What about employment? Well, if you get a full 9 months paid maternity leave after having a baby, there isn't that big incentive to stop working. In Denmark 70% of women are employed and in the US it's just 59% (Danmarks Statistik and US Dept of Labor). This is however also partly attributed to the fact that families in Denmark simply can't afford to live comfortably on one salary.
So Denmark looks darn good in statistics. And they are the "happiest" country in the world year after year. And granted, it's a great place to live, as long as you agree with what everyone else thinks.
But here's my issue: if a "new baked mother", attempts to stray from her job as a full time mom, it is extremely difficult, expensive and socially unacceptable.
Basically, there is no child care available until a baby is nine months. Not even if you want to go back to work. Not even at the gym if you want to exercise for an hour. What about a babysitter, you ask? Well, then you would have to pay them by the hour and their legal hourly wage would actually be just slightly less than what I make as a physician. No kidding. So one can hardly rationalize the decision to start working again.

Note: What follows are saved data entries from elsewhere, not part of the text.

/-- A symbol with the carrier's offset and a phase taken off. -/
def derotate (fo : Int) (n : Nat) (ph : Int) (y : Cx) : Cx := y.mul (cis (turn (-(fo * n / 2 ^ 16) - ph)))

/-- The strength of the fourth-power spectrum of some symbols at an offset. -/
def fourth (ys : List (Cx × Cx)) (fo : Int) : Nat :=
  let p4 (a : Cx) : Cx := let b := a.mul a; b.mul b
  let z := Cx.sum (ys.zipIdx.map fun p => ((p4 p.1.1).add (p4 p.1.2)).mul (cis (turn (-(4 * fo * p.2 / 2 ^ 16)))))
  z.abs

/-- The best of some offsets. -/
def bestFo (ys : List (Cx × Cx)) (cs : List Int) (d : Int) : Int :=
  (cs.foldl (fun (a : Int × Nat) f => let k := fourth ys f; if a.2 < k then (f, k) else a) (d, 0)).1

/-- The spacing of the offsets tried, in 2^-48 turns per symbol: 1 ÷ (4 × 4,096); and ±5 GHz in those steps. -/
def foStep : Int := 2 ^ 34
def foSpan (rs : Nat) : Nat := 16384 * 40 / max 1 rs

/-- The frame position of a symbol. -/
def DspSt.posOf (x : DspSt) (n : Nat) : Nat := match x.head with | some h => (n + 40960 - h % 40960) % 40960 | none => 0

/-- How far before a frame position its last reference lies (R269). -/
def lastRef (pos : Nat) : Nat := if pos = 0 then 64 else if pos ≤ 128 then 1 else if pos ≤ 640 then pos - 127 else (pos - 641) % 64 + 1

/-- Another offset from symbol `n` on, whose phases stand at `back` symbols before it: the carrier runs on without a step. -/
def Carrier.tune (x : Carrier) (n back : Nat) (fo : Int) : Carrier :=
  let d := (x.fo - fo) * ((n : Int) - back) / 2 ^ 16
  { x with fo := fo, phX := x.phX + d, phY := x.phY + d }

/-- A block of 4,096 symbols re-estimates the offset: over ±5 GHz until it has one, then around it (DEDUCED: R268 names the
fourth-power spectrum and a loop). -/
def DspSt.carrierBlock (c : DspCfg) (x : DspSt) : DspSt :=
  if x.foBuf.length < 4096 then x
  else
    let ys := x.foBuf.take 4096
    let w := if x.car.fo = 0 then foSpan c.rs else 2
    let cs := (List.range (2 * w + 1)).map fun (i : Nat) => x.car.fo + ((i : Int) - w) * foStep
    { x with foBuf := x.foBuf.drop 4096, car := x.car.tune x.symN (if c.inFrame && x.head.isSome then lastRef (x.posOf x.symN) else 0) (bestFo ys cs x.car.fo) }

/-- The carrier offset in 1/4 MHz. -/
def DspSt.fofs (x : DspSt) (rs : Nat) : Int := roundDiv (x.car.fo * rs * 500) (2 ^ 48)

/-- A phase known only modulo `m` brought next to another. -/
def nearPhase (m p q : Int) : Int := q + ((p - q + m / 2) % m - m / 2)

/-- The phases of X and Y that a reference symbol gives, next to those before; one for both with PH_JOINT. -/
def refPhase (c : DspCfg) (car : Carrier) (n pos : Nat) (s : Smp) : Int × Int :=
  let z (pol : Nat) (y : Cx) : Cx := match refSym c.compat pol pos with | some r => (derotate car.fo n 0 y).mul r.conj | none => {}
  if !s.clean then (car.phX, car.phY)
  else if c.joint then
    let p := ((z 0 s.x).add (z 1 s.y)).arg
    (nearPhase (2 ^ 32) p car.phX, nearPhase (2 ^ 32) p car.phY)
  else (nearPhase (2 ^ 32) (z 0 s.x).arg car.phX, nearPhase (2 ^ 32) (z 1 s.y).arg car.phY)

/-- The decided rail value nearest to a value in units of the data gain. -/
def decideRail (w : Word) (v : Int) : Int :=
  let g : Int := gainFix w
  let h := 2 ^ (fmtM w / 2 - 1)
  let cs := ((List.range h).filter fun i => !fmtShaped w || (fmtComp w).getD i 0 != 0).flatMap fun (i : Nat) => [(2 * (i : Int) + 1) * g, -(2 * (i : Int) + 1) * g]
  cs.foldl (fun a b => if (b - v).natAbs < (a - v).natAbs then b else a) (cs.getD 0 0)

/-- The decided symbol, on the received scale. -/
def decideSym (w : Word) (gain z : Cx) : Cx := let u := z.div gain; (⟨decideRail w u.re, decideRail w u.im⟩ : Cx).mul gain

/-- The decision-directed refinement of a symbol's phase: the angle against the decisions over a window of PH_WIN symbols around it, at most π/4
(R269), from symbols and whether they may be used (R261). -/
def refinePhase (c : DspCfg) (gain : Cx) (zs : List (Cx × Bool)) : List Int :=
  let ds := zs.map fun z => if z.2 then z.1.mul (decideSym c.fmt gain z.1).conj else {}
  (List.range zs.length).map fun i => clampI (-(2 ^ 29)) (2 ^ 29) (Cx.sum ((ds.drop (i - c.phWin / 2)).take (c.phWin - (c.phWin / 2 - i)))).arg

/-- Blind phase of a run: a quarter of the angle of the fourth powers, next to the phase before. -/
def blindPhase (fo : Int) (n : Nat) (old : Int) (ys : List Cx) : Int :=
  let z := Cx.sum (ys.zipIdx.map fun p => let a := derotate fo (n + p.2) 0 p.1; let b := a.mul a; (b.mul b).neg)
  nearPhase (2 ^ 30) (z.arg / 4) old

/-- The phases of the symbols `pos`, `pos` + 1, …, interpolated between two references (R269). -/
def linePhase (p0 p1 : Int) (pos0 pos1 : Nat) (pos : Nat) : Int :=
  if pos1 ≤ pos0 then p1 else p0 + (p1 - p0) * ((pos : Int) - pos0) / ((pos1 - pos0 : Nat) : Int)

/-! ### A run of symbols -/

/-- What the taps of 64 symbols that begin at symbol `n` need: the 64 symbols behind them and the next reference's (R269). -/
def DspSt.needs (c : DspCfg) (x : DspSt) : Nat :=
  if c.inFrame && x.head.isSome then let p := (x.posOf x.symN + 128) % 40960; x.symN + 128 + (nextRef p - p) else x.symN + 64

/-- The sum and count that the cost of R275 averages: (|y|² − R)² ÷ R². -/
def cmaCost (r : Nat) (y : Cx) : Nat := if r = 0 then 2 ^ 32 else let d := ((y.pow : Int) - r).natAbs; d * d * 2 ^ 32 / (r * r)

/-- 64 symbols in blind mode: output, constant-modulus update, fourth-power phase; SINGULAR over a frame period. -/
def DspSt.blindRun (c : DspCfg) (x : DspSt) (g : Int → Smp) : DspSt :=
  let ns := (List.range 64).map (x.symN + ·)
  let ys := ns.map fun n => (n, eqSym x.taps g n)
  let ok := ys.filter (·.2.clean)
  let mean (f : Smp → Cx) : Nat := (ok.foldl (fun a p => a + (f p.2).pow) 0) / max 1 ok.length
  let rx := mean (·.x)
  let ry := mean (·.y)
  let taps := if c.eqOn then x.taps.update g c.muAcq (ok.map fun p => (p.1, cmaError rx p.2.x, cmaError ry p.2.y)) else x.taps
  let pX := blindPhase x.car.fo x.symN x.car.phX (ok.map (·.2.x))
  let pY := blindPhase x.car.fo x.symN x.car.phY (ok.map (·.2.y))
  let zs := ys.map fun p => { p.2 with x := derotate x.car.fo p.1 pX p.2.x, y := derotate x.car.fo p.1 pY p.2.y }
  let x : DspSt := { x with
    taps := taps, car := { x.car with phX := pX, phY := pY }, lined := [], out := x.out ++ zs, symN := x.symN + 64, foBuf := x.foBuf ++ ok.map fun p => (p.2.x, p.2.y),
    costSum := x.costSum + ok.foldl (fun a p => a + cmaCost rx p.2.x + cmaCost ry p.2.y) 0, costN := x.costN + 2 * ok.length,
    cross := x.cross.add (Cx.sum (ok.map fun p => p.2.x.mul p.2.y.conj)), powX := x.powX + rx * ok.length, powY := x.powY + ry * ok.length, crossN := x.crossN + 64 }
  if x.crossN < 40960 then x
  else
    let sing := c.eqOn && decide (81 * (x.powX * x.powY) < 100 * (x.cross.abs * x.cross.abs))
    { x with taps := if sing then x.taps.ortho else x.taps, singular := x.singular || sing, cross := {}, powX := 0, powY := 0, crossN := 0 }

/-- Symbol `n` at frame position `p` with the phases of its references: its own, or the line between the last and the next (R269). -/
def DspSt.lineSym (c : DspCfg) (x : DspSt) (g : Int → Smp) (car : Carrier) (n p : Nat) : Carrier × Smp × Int × Int :=
  let y := eqSym x.taps g n
  if (refSym c.compat 0 p).isSome then
    let q := refPhase c car n p y
    ({ car with phX := q.1, phY := q.2 }, y, q.1, q.2)
  else
    let r := nextRef p
    let m := n + (r - p)
    let q := refPhase c car m (r % 40960) (eqSym x.taps g m)
    let p0 := if p < 640 then 127 else 640 + (p - 640) / 64 * 64
    (car, y, linePhase car.phX q.1 p0 r p, linePhase car.phY q.2 p0 r p)

/-- `k` symbols from symbol `n` on, by their numbers, and the carrier behind them. -/
def DspSt.lineRun (c : DspCfg) (x : DspSt) (g : Int → Smp) (n k : Nat) (car : Carrier) : Carrier × List (Nat × Smp × Int × Int) :=
  let r := (List.range k).foldl (fun (a : Carrier × List (Nat × Smp × Int × Int)) i =>
    let q := x.lineSym c g a.1 (n + i) (x.posOf (n + i))
    (q.1, (n + i, q.2) :: a.2)) (car, [])
  (r.1, r.2.reverse)

/-- The symbols of a run at the phases of their references. -/
def linedUp (car : Carrier) (ys : List (Nat × Smp × Int × Int)) : List (Cx × Cx × Bool) :=
  ys.map fun a => (derotate car.fo a.1 a.2.2.1 a.2.1.x, derotate car.fo a.1 a.2.2.2 a.2.1.y, a.2.1.clean)

/-- 64 symbols in frame: phases from the references on either side, refined while decisions are in force by the symbols around them; errors
against the known or decided symbols, turned back to the equaliser's output (R263, R269). -/
def DspSt.frameRun (c : DspCfg) (x : DspSt) (g : Int → Smp) : DspSt :=
  let r := x.lineRun c g x.symN 64 x.car
  let ys := r.2
  let car := r.1
  let now := linedUp car ys
  let all := x.lined ++ now ++ linedUp car (x.lineRun c g (x.symN + 64) 64 car).2
  let turns (gain : Cx) (f : Cx × Cx × Bool → Cx) : List Int :=
    if c.dd then ((refinePhase c gain (all.map fun a => (f a, a.2.2))).drop x.lined.length).take 64 else List.replicate 64 0
  let rs := (turns car.gX (·.1)).zip (turns car.gY (·.2.1))
  let zs := (now.zip rs).map fun a => (a.1.1.mul (cis (-a.2.1)), a.1.2.1.mul (cis (-a.2.2)))
  let known (pol n : Nat) (ref gain z : Cx) : Option Cx := match refSym c.compat pol (x.posOf n) with
    | some s => some (s.mul ref)
    | none => if c.dd then some (decideSym c.fmt gain z) else none
  let back (n : Nat) (ph : Int) (e : Cx) : Cx := e.mul (cis (turn (car.fo * n / 2 ^ 16 + ph)))
  let es := (ys.zip (zs.zip rs)).filterMap fun a =>
    let n := a.1.1
    match known 0 n car.rX car.gX a.2.1.1, known 1 n car.rY car.gY a.2.1.2 with
    | some u, some v => if a.1.2.1.clean then
        some (n, back n (a.1.2.2.1 + a.2.2.1) (u.sub a.2.1.1), back n (a.1.2.2.2 + a.2.2.2) (v.sub a.2.1.2))
      else none
    | _, _ => none
  let out := (ys.zip zs).map fun a => { a.1.2.1 with x := a.2.1, y := a.2.2 }
  let ok := ys.filter (·.2.1.clean)
  { x with car := car, taps := x.taps.update g c.muTrk es, lined := now, out := x.out ++ out, symN := x.symN + 64, foBuf := x.foBuf ++ ok.map fun a => (a.2.1.x, a.2.1.y) }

Right now, my mom is here, so I have been able to work and exercise. But both people at work and at the gym are wondering if I suffer from a psychiatric illness because I'm not spending 100% of my time with my baby.
When I look back on the first 9 months of The Lorax's life, I realize how extremely good I had it. I worked 12-18 hours a week, he was in day care 2 hours a day while I ran/swam/yoga'ed whatever. And I was so happy. More importantly, he was so happy. It was a magical time in our life. When I read my blog entries from that time, I see how much we both were glowing.
I have absolutely no less love for Mattias,
and yet, I feel I'm drowning in my new role as an exclusive mom while also trying to fit in the things I normally enjoy, including work, and trying to explain to the entire Danish society that "no, I'm not crazy and I DO love my kids"
Heavy topic for a Friday, I guess.
On to music...
I was wrong about the CSS song. As Steve Q said, it was too girly --- even for me! (I broke my cardinal rule: never recommend a running song before you run to it) THIS one ended up being good:
Running song of the day: Itchin' on a photograph by Grouplove.
(I have the same sort of child-like love for Grouplove that I have for The Jonas Brothers. Grouplove probably wouldn't be happy to know that)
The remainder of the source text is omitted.